As their circumstances go from bad to worse, Felix gets a chance to audition for a junior edition of Who What Where When, and he's determined to earn a spot on the show. Winning the cash prize could make everything okay again. But things don't turn out the way he expects. . . .

Susin Nielsen deftly combines humor, heartbreak, and hope in this moving story about people who slip through the cracks in society, and about the power of friendship and community to make all the difference.

Editor review

1 review
The Boxcar Children in a Van in Vancouver
Overall rating
Plot/Characters/Writing Style
Illustrations/Photos (if applicable)
Felix Knuttsen and his single mother Astrid move around a bit in Vancouver because Astrid finds it hard to keep a job after her career teaching art founders. After the death of her mother, Felix's Mormor, it's been hard for the two to maintain homes as well. When her latest boyfriend, Abelard, decides to go to India, Felix is glad to see him go, but it means that the only place he has to live is the Westfalia van after briefly landing with a friend, Soleil. Since it's August, they take a little vacation, and then Astrid tells Felix he can go to any school he wants. Using a fair amount of subterfuge, she gets him into the French Immersion School. This is great, since Felix is half Swedish and one quarter Haitian and French, and since his former best friend Dylan goes to the school and the two still get along. Living in the van requires a lot of planning and sacrifices, from showering at a community center and eating meals out of cans to carefully crafted stories about his movements. Felix makes an unlikely friend in the driven Winnie, who is very good at languages but not so good at social interactions. The three work on articles for the school paper, and the fact that Felix excels at the t.v. game show Who, What, Where emerges. He tries out for a junior edition and makes it. Since the grand prize is $25,000, he hopes he can win so that he and Astrid can get their lives back on track. As the competition approaches, Felix's life starts to unravel very quickly. What will it take for things to turn around for the Knuttsons?
Good Points
This had a tremendous amount of appealing, well fleshed out characters. Mormor, although her appearance was very brief, was a fantastic grandmother. Felix's description of his mother and her problems is interesting because it shows how much understanding and smarts he needs to have just to get himself clothed and fed. It's also a balanced description-- she's not a great mother, but she's not the worst, either. I feel like many of my students have similar backgrounds. The details about living in a van will appeal to students who have nice, comfortable homes, and will perhaps resonate with those who don't as well. Dylan and Winnie are good friends, and the teachers and social workers are all concerned and helpful. Even Soleil, who is ill used by Astrid, is very supportive. I liked the inclusion of Vancouver as almost another character, and the game show appearance is worked in convincingly. It is a book that will make many readers grateful-- I know enough to NEVER take baths for granted!

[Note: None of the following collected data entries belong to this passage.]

/-- A cross-lane instruction: its opcode, its constructor, and the result from the participants' home lanes and operands,
the own rank and the own operands. -/
structure CrossRow where
  op : Nat
  instr : Args → Instr
  fn : List (Nat × LaneIn) → Nat → LaneIn → W128

/-- a(j), or the own value beyond the participants. -/
def valueOf (P : List (Nat × LaneIn)) (own : LaneIn) (j : Nat) : W128 := if h : j < P.length then P[j].2.a else own.a
/-- A reduction at width n in rank order, of at least one value. -/
def reduce (n : Nat) (f : BitVec n → BitVec n → BitVec n) (vs : List W128) : W128 :=
  match vs.map (·.setWidth n) with
  | [] => 0
  | v :: rest => (rest.foldl f v).setWidth 128
def leastS {n : Nat} (a b : BitVec n) : BitVec n := if a.toInt ≤ b.toInt then a else b
def mostS {n : Nat} (a b : BitVec n) : BitVec n := if a.toInt ≤ b.toInt then b else a
def leastN {n : Nat} (a b : BitVec n) : BitVec n := if a.toNat ≤ b.toNat then a else b
def mostN {n : Nat} (a b : BitVec n) : BitVec n := if a.toNat ≤ b.toNat then b else a
/-- A values in rank order. -/
def avals (P : List (Nat × LaneIn)) : List W128 := P.map (·.2.a)
def red (n : Nat) (f : BitVec n → BitVec n → BitVec n) : List (Nat × LaneIn) → Nat → LaneIn → W128 :=
  fun P _ _ => reduce n f (avals P)
def scan (n : Nat) (f : BitVec n → BitVec n → BitVec n) : List (Nat × LaneIn) → Nat → LaneIn → W128 :=
  fun P r _ => reduce n f ((avals P).take (r + 1))
def scanBefore (n : Nat) : List (Nat × LaneIn) → Nat → LaneIn → W128 :=
  fun P r _ => reduce n (· + ·) ((avals P).take r)
def shuffle (j : List (Nat × LaneIn) → Nat → LaneIn → Option Nat) : List (Nat × LaneIn) → Nat → LaneIn → W128 :=
  fun P r i => match j P r i with | some k => valueOf P i k | none => i.a
def vote (f : List Bool → Bool) : List (Nat × LaneIn) → Nat → LaneIn → W128 :=
  fun P _ _ => if f (P.map fun p => p.2.a.getLsbD 0) then 1 else 0
def matching : List (Nat × LaneIn) → Nat → LaneIn → W128 :=
  fun P _ i => BitVec.ofNat 128 (((P.find? fun p => p.2.a == i.a).map (·.1)).getD 0)

noncomputable def crossRows : List CrossRow := [
  ⟨0x0E0, .xshfB32, shuffle fun _ _ i => some i.nb⟩,
  ⟨0x0E1, .xshuB32, shuffle fun _ r i => if i.nb ≤ r then some (r - i.nb) else none⟩,
  ⟨0x0E2, .xshdB32, shuffle fun _ r i => some (r + i.nb)⟩,
  ⟨0x0E3, .xbflB32, shuffle fun _ r i => some (r ^^^ i.nb)⟩,
  ⟨0x0E4, .xvoteAny, vote (·.any id)⟩,
  ⟨0x0E5, .xvoteAll, vote (·.all id)⟩,
  ⟨0x0E7, .xmatchB32, matching⟩,
  ⟨0x0E8, .xbcastB32, shuffle fun P _ _ => (P.head?).map (·.2.nb)⟩,
  ⟨0x0E9, .xshfB64, shuffle fun _ _ i => some i.nb⟩,
  ⟨0x0EA, .xbcastB64, shuffle fun P _ _ => (P.head?).map (·.2.nb)⟩,
  ⟨0x0EB, .xmatchB64, matching⟩,
  ⟨0x0F0, .xredAddS32, red 32 (· + ·)⟩,
  ⟨0x0F1, .xredMinS32, red 32 leastS⟩,
  ⟨0x0F2, .xredMaxS32, red 32 mostS⟩,
  ⟨0x0F3, .xredMinN32, red 32 leastN⟩,
  ⟨0x0F4, .xredMaxN32, red 32 mostN⟩,
  ⟨0x0F5, .xredAndB32, red 32 (· &&& ·)⟩,
  ⟨0x0F6, .xredOrB32, red 32 (· ||| ·)⟩,
  ⟨0x0F7, .xredXorB32, red 32 (· ^^^ ·)⟩,
  ⟨0x0F8, .xredAddS64, red 64 (· + ·)⟩,
  ⟨0x0F9, .xscanAddS32, scan 32 (· + ·)⟩,
  ⟨0x0FA, .xscanAddxS32, scanBefore 32⟩,
  ⟨0x0FB, .xscanMinS32, scan 32 leastS⟩,
  ⟨0x0FC, .xscanMaxS32, scan 32 mostS⟩,
  ⟨0x0FD, .xscanOrB32, scan 32 (· ||| ·)⟩,
  ⟨0x0FE, .xscanAddxS64, scanBefore 64⟩]

/-! ### Floating point (R117 to R122) -/

/-- One 32-bit element, or two of 16 bits whose flags join (R113). -/
def oneElem (f : Nat → Nat → Nat → Nat × Flags) (i : LaneIn) : LaneOut :=
  { v := BitVec.ofNat 128 (f i.na i.nb i.f32.toNat).1, flags := (f i.na i.nb i.f32.toNat).2 }
def twoElems (f : Nat → Nat → Nat → Nat × Flags) (i : LaneIn) : LaneOut :=
  let lo := f (i.na % 2 ^ 16) (i.nb % 2 ^ 16) (i.f32.toNat % 2 ^ 16)
  let hi := f (i.na / 2 ^ 16) (i.nb / 2 ^ 16) (i.f32.toNat / 2 ^ 16)
  { v := BitVec.ofNat 128 (lo.1 + 2 ^ 16 * hi.1), flags := lo.2 ||| hi.2 }

/-- The values added and multiplied, exactly, then one rounding under the mode. -/
def fmaOf (f : FloatFmt) (m : Mode) (a b c : Nat) : Nat × Flags := fusedSum f m [(f.decode a, f.decode b)] [f.decode c]
def addOf (f : FloatFmt) (m : Mode) (a b _c : Nat) : Nat × Flags := fusedSum f m [] [f.decode a, f.decode b]
def subOf (f : FloatFmt) (m : Mode) (a b _c : Nat) : Nat × Flags := fusedSum f m [] [f.decode a, (f.decode b).neg]
def mulOf (f : FloatFmt) (m : Mode) (a b _c : Nat) : Nat × Flags := fusedSum f m [(f.decode a, f.decode b)] []

/-- R117: rounded to an integral value. -/
def integralOf (f : FloatFmt) (m : Mode) (_a b _c : Nat) : Nat × Flags :=
  match f.decode b with
  | .nan s => (f.nanBits, if s then fInvalid else 0)
  | .inf _ => (b, 0)
  | .zero _ => (b, 0)
  | .fin n k e =>
    let r := roundToInt m n k e
    (if r.1 = 0 then f.place n 0 else (convert f .rne (.ofInt r.1)).1, if r.2 then fInexact else 0)
def scaledOf (f : FloatFmt) (w : Nat) (m : Mode) (a b _c : Nat) : Nat × Flags :=
  convert f m ((f.decode a).scale (BitVec.ofNat w b).toInt)
/-- R119: the exponent of a value. -/
def exponentOf (f : FloatFmt) (_a b _c : Nat) : Nat × Flags :=
  match f.decode b with
  | .nan s => (f.nanBits, if s then fInvalid else 0)
  | .inf _ => (f.place false (f.infCode.getD 0), 0)
  | .zero _ => (f.place true (f.infCode.getD 0), fDivZero)
  | .fin _ k e => ((convert f .rne (.ofInt (ilog2 k e))).1, 0)
/-- R118: the lesser or the greater of two elements, −0 below +0; a NaN is passed over, or (`strict`) taken. -/
def extremeOf (f : FloatFmt) (greater strict : Bool) (a b _c : Nat) : Nat × Flags :=
  let x := f.decode a
  let y := f.decode b
  let below (u v : FVal) : Bool := u.cmp v == -1 || (u == .zero true && v == .zero false)
  let fl : Flags := if x.isSignalling || y.isSignalling then fInvalid else 0
  if (x.isNan && y.isNan) || (strict && (x.isNan || y.isNan)) then (f.nanBits, fl)
  else if x.isNan then (b, fl)
  else if y.isNan then (a, fl)
  else (if (if greater then below x y else below y x) then b else a, fl)
/-- R119: sign and class of a pattern of n bits. -/
def absOf (n : Nat) (_a b _c : Nat) : Nat × Flags := (b % 2 ^ (n - 1), 0)
def negOf (n : Nat) (_a b _c : Nat) : Nat × Flags := (if b < 2 ^ (n - 1) then b + 2 ^ (n - 1) else b - 2 ^ (n - 1), 0)
def copySignOf (n : Nat) (a b _c : Nat) : Nat × Flags := (a % 2 ^ (n - 1) + (b / 2 ^ (n - 1)) * 2 ^ (n - 1), 0)
/-- The class mask of a pattern with `t` fraction bits in `n` bits. -/
def classOf (t n : Nat) (_a b _c : Nat) : Nat × Flags :=
  let neg := 2 ^ (n - 1) ≤ b
  let exp := b % 2 ^ (n - 1) / 2 ^ t
  let frac := b % 2 ^ t
  let top := 2 ^ (n - 1 - t) - 1
  let i := if exp = top ∧ frac ≠ 0 then (if frac < 2 ^ (t - 1) then 0 else 1)
    else if exp = top then (if neg then 2 else 9)
    else if exp = 0 ∧ frac = 0 then (if neg then 5 else 6)
    else if exp = 0 then (if neg then 4 else 7)
    else if neg then 3 else 8
  (2 ^ i, 0)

This has many social hot button issues, lessening the impact of Felix's predicament somewhat. That's very on trend, though, and all of the problems addressed need to be found in middle grade literature, maybe just not all in one book!

This will be a popular book with readers who enjoy problem novels with a slightly more upbeat tone, like Arnold's Far From Fair, Van Draanen's The Secret Life of Lincoln Jones, or Pla's The Someday Birds. The cover is very appealing, and this has a Boxcar Children vibe with the addition of the suspense of Felix's precarious situation. Nicely done.